Your job is to transcribe the material exactly. Keep every line.

╔══

/-- The open packet of a lane at an input. -/
def InPort.laneOpen (p : InPort) : Lane → Option Nat
  | .normal => p.norm
  | .escape => p.esc
  | .resend => p.resend
  | .sched => none

/-- Set the open packet of a lane at an input. -/
def InPort.setLane (p : InPort) (l : Lane) (x : Option Nat) : InPort :=
  match l with
  | .normal => { p with norm := x }
  | .escape => { p with esc := x }
  | .resend => { p with resend := x }
  | .sched => { p with sched := none }

/-- Discard the rest of a packet at an input lane whose buffer is `b`, unless its last unit has come. -/
def State.dropRest (s : State) (u : UnitId) (port : Nat) (lane : Lane) (b : Nat) (last : Bool) : State :=
  let s := s.onIn u port (fun p => p.setLane lane none)
  if last then s else s.onIn u port (fun p => { p with dropping := (lane, b) :: p.dropping.filter (fun x => x.1 != lane) })

/-- The FORCED bit of the context of a fault that a unit damaged under a fault force causes (02 R40). -/
def forcedBit (forced : Bool) : Nat := if forced then ctxForced else 0

/-- A truncation fault: an uncorrectable unit of a packet (02 R59). -/
def State.truncFault (s : State) (u : UnitId) (sub port : Nat) (h : Header) (forced : Bool) : State :=
  s.raise u sub 0x002 h.part.toNat (ctxPacket port h + forcedBit forced)

/-- A discarded packet of a lane: counted, and traced under a cause (13 R331, R339). -/
def State.dropHeader (s : State) (u : UnitId) (port cause : Nat) (h : Header) : State :=
  (s.event u port 0x07 h.part.toNat (vcOf h) 0 1).traceDrop u port cause h

/-- A scheduled unit that nothing claims: discarded, counted and reported (03 R67). -/
def State.unclaimedUnit (s : State) (u : UnitId) (port : Nat) (h : Header) : State :=
  (s.dropHeader u port 5 h).raise u 1 0x005 h.part.toNat (ctxPacket port h)

/-! ## What a switch takes itself -/

/-- Whether a switch takes a REDUCE_CONTRIB for a handle that it holds a reservation for: on die from the ports below it, a
whole-chip partial or a partial of another chip at the hall of a cross-chip reservation (06 R156, 07 R185, R189). A
repeated contribution passes a switch that holds no entries for its chunk (07 R196). -/
def State.takesContrib (s : State) (u : UnitId) (port : Nat) (h : Header) (resend : Bool) : Bool :=
  let k := collHandle h
  let d := s.desc k
  let has := (s.sw u).chunks.any (fun c => c.handle == k && c.first ≤ h.addr.toNat / 64 && h.addr.toNat / 64 < c.first + c.blocks)
  h.mcast == 0#1 && chipOf h.dst == s.chipNo && s.reserved u k h.part.toNat && (!resend || has) &&
    (if makerOf h = 5 || (1 < chipCount d && wholeChip d h) then
       (match u with | .hall n => s.overHall h == some n && port < 72 | _ => false)
     else
       (dOp d != 9 || u == s.topNode k) &&
         (match u with | .stair _ => port < 16 | .gallery _ => port < 128 | .hall _ => port < 64 | _ => false))

/-- Whether a unit takes a packet out of the flow: contributions that meet a reservation (07 R185), all-gather results at a
cross-chip node (07 R191), reservation requests and releases at their apex (07 R182), answers to a multicast record (07
R202), trace packets while the belvedere does not stream (13 R341), drain marks (04 R114). -/
def State.consumes (s : State) (u : UnitId) (port : Nat) (h : Header) (resend : Bool) : Bool :=
  let c := h.command.toNat
  let own := chipOf h.dst == s.chipNo
  if c = 0x42 then true
  else if !isSwitch u then false
  else if c = 0x20 then s.takesContrib u port h resend
  else if c = 0x21 then
    h.mcast == 0#1 && own && (match u with
      | .hall n => 64 ≤ port && port < 72 && s.crossReserved u (collHandle h) &&
          hallOfAxis ((s.selection (collHandle h) (launchOf h)).axes.getD (s.gatherStage h) 0) == n
      | _ => false)
  else if c = 0x23 ∨ c = 0x26 then own && isApex u port (localOf h.dst)
  else if c = 5 ∨ c = 6 then
    match u with
    | .stair _ => port < 16 && (s.sw u).reports.any (fun r =>
        r.2.hdr.src == h.dst && r.2.hdr.stream == h.stream && r.2.hdr.seq == h.seq)
    | _ => false
  else if c = 0x33 then
    !s.streaming && (match u with | .gallery _ => port < 128 | .hall _ => 64 ≤ port && port < 85 | _ => false)
  else false

/-! ## Multicast at a unit (07 R199 to R202) -/

/-- Whether the members answer a multicast packet, so that stairs keep records of it: multicast writes, and the count
exchange to a root group (02 R382, 07 R183). -/
def State.reported (s : State) (h : Header) : Bool :=
  h.command.toNat == 0x10 || h.command.toNat == 0x11 ||
    (h.command.toNat == 0x22 && h.dst.toNat % 2 ^ 20 == dRootGroup (s.desc (collHandle h)))

/-- The chunks left when the result of `n` blocks from `first` of a handle has passed: a chunk goes once all of its blocks' results
have (06 R164). -/
def passResult (k first n : Nat) (cs : List Chunk) : List Chunk :=
  cs.filterMap (fun c =>
    if c.handle == k && c.done && meets c.first c.blocks first n then
      let p := c.passed ++ [(first, n)]
      if uncovered p c.first c.blocks = 0 then none else some { c with passed := p }
    else some c)

/-- A REDUCE_RESULT that passes downward through a switch, or that it sends, frees the entries of its chunk (06 R164). -/
def State.freeChunk (s : State) (u : UnitId) (h : Header) : State :=
  if h.command.toNat = 0x21 ∧ isSwitch u then
    s.onSw u (fun w => { w with chunks := passResult (collHandle h) (h.addr.toNat / 64) h.length.toNat w.chunks })
  else s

╚══

### Result for this task
/-- The open packet of a lane at an input. -/
def InPort.laneOpen (p : InPort) : Lane → Option Nat
  | .normal => p.norm
  | .escape => p.esc
  | .resend => p.resend
  | .sched => none

/-- Set the open packet of a lane at an input. -/
def InPort.setLane (p : InPort) (l : Lane) (x : Option Nat) : InPort :=
  match l with
  | .normal => { p with norm := x }
  | .escape => { p with esc := x }
  | .resend => { p with resend := x }
  | .sched => { p with sched := none }

/-- Discard the rest of a packet at an input lane whose buffer is `b`, unless its last unit has come. -/
def State.dropRest (s : State) (u : UnitId) (port : Nat) (lane : Lane) (b : Nat) (last : Bool) : State :=
  let s := s.onIn u port (fun p => p.setLane lane none)
  if last then s else s.onIn u port (fun p => { p with dropping := (lane, b) :: p.dropping.filter (fun x => x.1 != lane) })

/-- The FORCED bit of the context of a fault that a unit damaged under a fault force causes (02 R40). -/
def forcedBit (forced : Bool) : Nat := if forced then ctxForced else 0

/-- A truncation fault: an uncorrectable unit of a packet (02 R59). -/
def State.truncFault (s : State) (u : UnitId) (sub port : Nat) (h : Header) (forced : Bool) : State :=
  s.raise u sub 0x002 h.part.toNat (ctxPacket port h + forcedBit forced)

/-- A discarded packet of a lane: counted, and traced under a cause (13 R331, R339). -/
def State.dropHeader (s : State) (u : UnitId) (port cause : Nat) (h : Header) : State :=
  (s.event u port 0x07 h.part.toNat (vcOf h) 0 1).traceDrop u port cause h

/-- A scheduled unit that nothing claims: discarded, counted and reported (03 R67). -/
def State.unclaimedUnit (s : State) (u : UnitId) (port : Nat) (h : Header) : State :=
  (s.dropHeader u port 5 h).raise u 1 0x005 h.part.toNat (ctxPacket port h)

/-! ## What a switch takes itself -/

/-- Whether a switch takes a REDUCE_CONTRIB for a handle that it holds a reservation for: on die from the ports below it, a
whole-chip partial or a partial of another chip at the hall of a cross-chip reservation (06 R156, 07 R185, R189). A
repeated contribution passes a switch that holds no entries for its chunk (07 R196). -/
def State.takesContrib (s : State) (u : UnitId) (port : Nat) (h : Header) (resend : Bool) : Bool :=
  let k := collHandle h
  let d := s.desc k
  let has := (s.sw u).chunks.any (fun c => c.handle == k && c.first ≤ h.addr.toNat / 64 && h.addr.toNat / 64 < c.first + c.blocks)
  h.mcast == 0#1 && chipOf h.dst == s.chipNo && s.reserved u k h.part.toNat && (!resend || has) &&
    (if makerOf h = 5 || (1 < chipCount d && wholeChip d h) then
       (match u with | .hall n => s.overHall h == some n && port < 72 | _ => false)
     else
       (dOp d != 9 || u == s.topNode k) &&
         (match u with | .stair _ => port < 16 | .gallery _ => port < 128 | .hall _ => port < 64 | _ => false))

/-- Whether a unit takes a packet out of the flow: contributions that meet a reservation (07 R185), all-gather results at a
cross-chip node (07 R191), reservation requests and releases at their apex (07 R182), answers to a multicast record (07
R202), trace packets while the belvedere does not stream (13 R341), drain marks (04 R114). -/
def State.consumes (s : State) (u : UnitId) (port : Nat) (h : Header) (resend : Bool) : Bool :=
  let c := h.command.toNat
  let own := chipOf h.dst == s.chipNo
  if c = 0x42 then true
  else if !isSwitch u then false
  else if c = 0x20 then s.takesContrib u port h resend
  else if c = 0x21 then
    h.mcast == 0#1 && own && (match u with
      | .hall n => 64 ≤ port && port < 72 && s.crossReserved u (collHandle h) &&
          hallOfAxis ((s.selection (collHandle h) (launchOf h)).axes.getD (s.gatherStage h) 0) == n
      | _ => false)
  else if c = 0x23 ∨ c = 0x26 then own && isApex u port (localOf h.dst)
  else if c = 5 ∨ c = 6 then
    match u with
    | .stair _ => port < 16 && (s.sw u).reports.any (fun r =>
        r.2.hdr.src == h.dst && r.2.hdr.stream == h.stream && r.2.hdr.seq == h.seq)
    | _ => false
  else if c = 0x33 then
    !s.streaming && (match u with | .gallery _ => port < 128 | .hall _ => 64 ≤ port && port < 85 | _ => false)
  else false

/-! ## Multicast at a unit (07 R199 to R202) -/

/-- Whether the members answer a multicast packet, so that stairs keep records of it: multicast writes, and the count
exchange to a root group (02 R382, 07 R183). -/
def State.reported (s : State) (h : Header) : Bool :=
  h.command.toNat == 0x10 || h.command.toNat == 0x11 ||
    (h.command.toNat == 0x22 && h.dst.toNat % 2 ^ 20 == dRootGroup (s.desc (collHandle h)))

/-- The chunks left when the result of `n` blocks from `first` of a handle has passed: a chunk goes once all of its blocks' results
have (06 R164). -/
def passResult (k first n : Nat) (cs : List Chunk) : List Chunk :=
  cs.filterMap (fun c =>
    if c.handle == k && c.done && meets c.first c.blocks first n then
      let p := c.passed ++ [(first, n)]
      if uncovered p c.first c.blocks = 0 then none else some { c with passed := p }
    else some c)

/-- A REDUCE_RESULT that passes downward through a switch, or that it sends, frees the entries of its chunk (06 R164). -/
def State.freeChunk (s : State) (u : UnitId) (h : Header) : State :=
  if h.command.toNat = 0x21 ∧ isSwitch u then
    s.onSw u (fun w => { w with chunks := passResult (collHandle h) (h.addr.toNat / 64) h.length.toNat w.chunks })
  else s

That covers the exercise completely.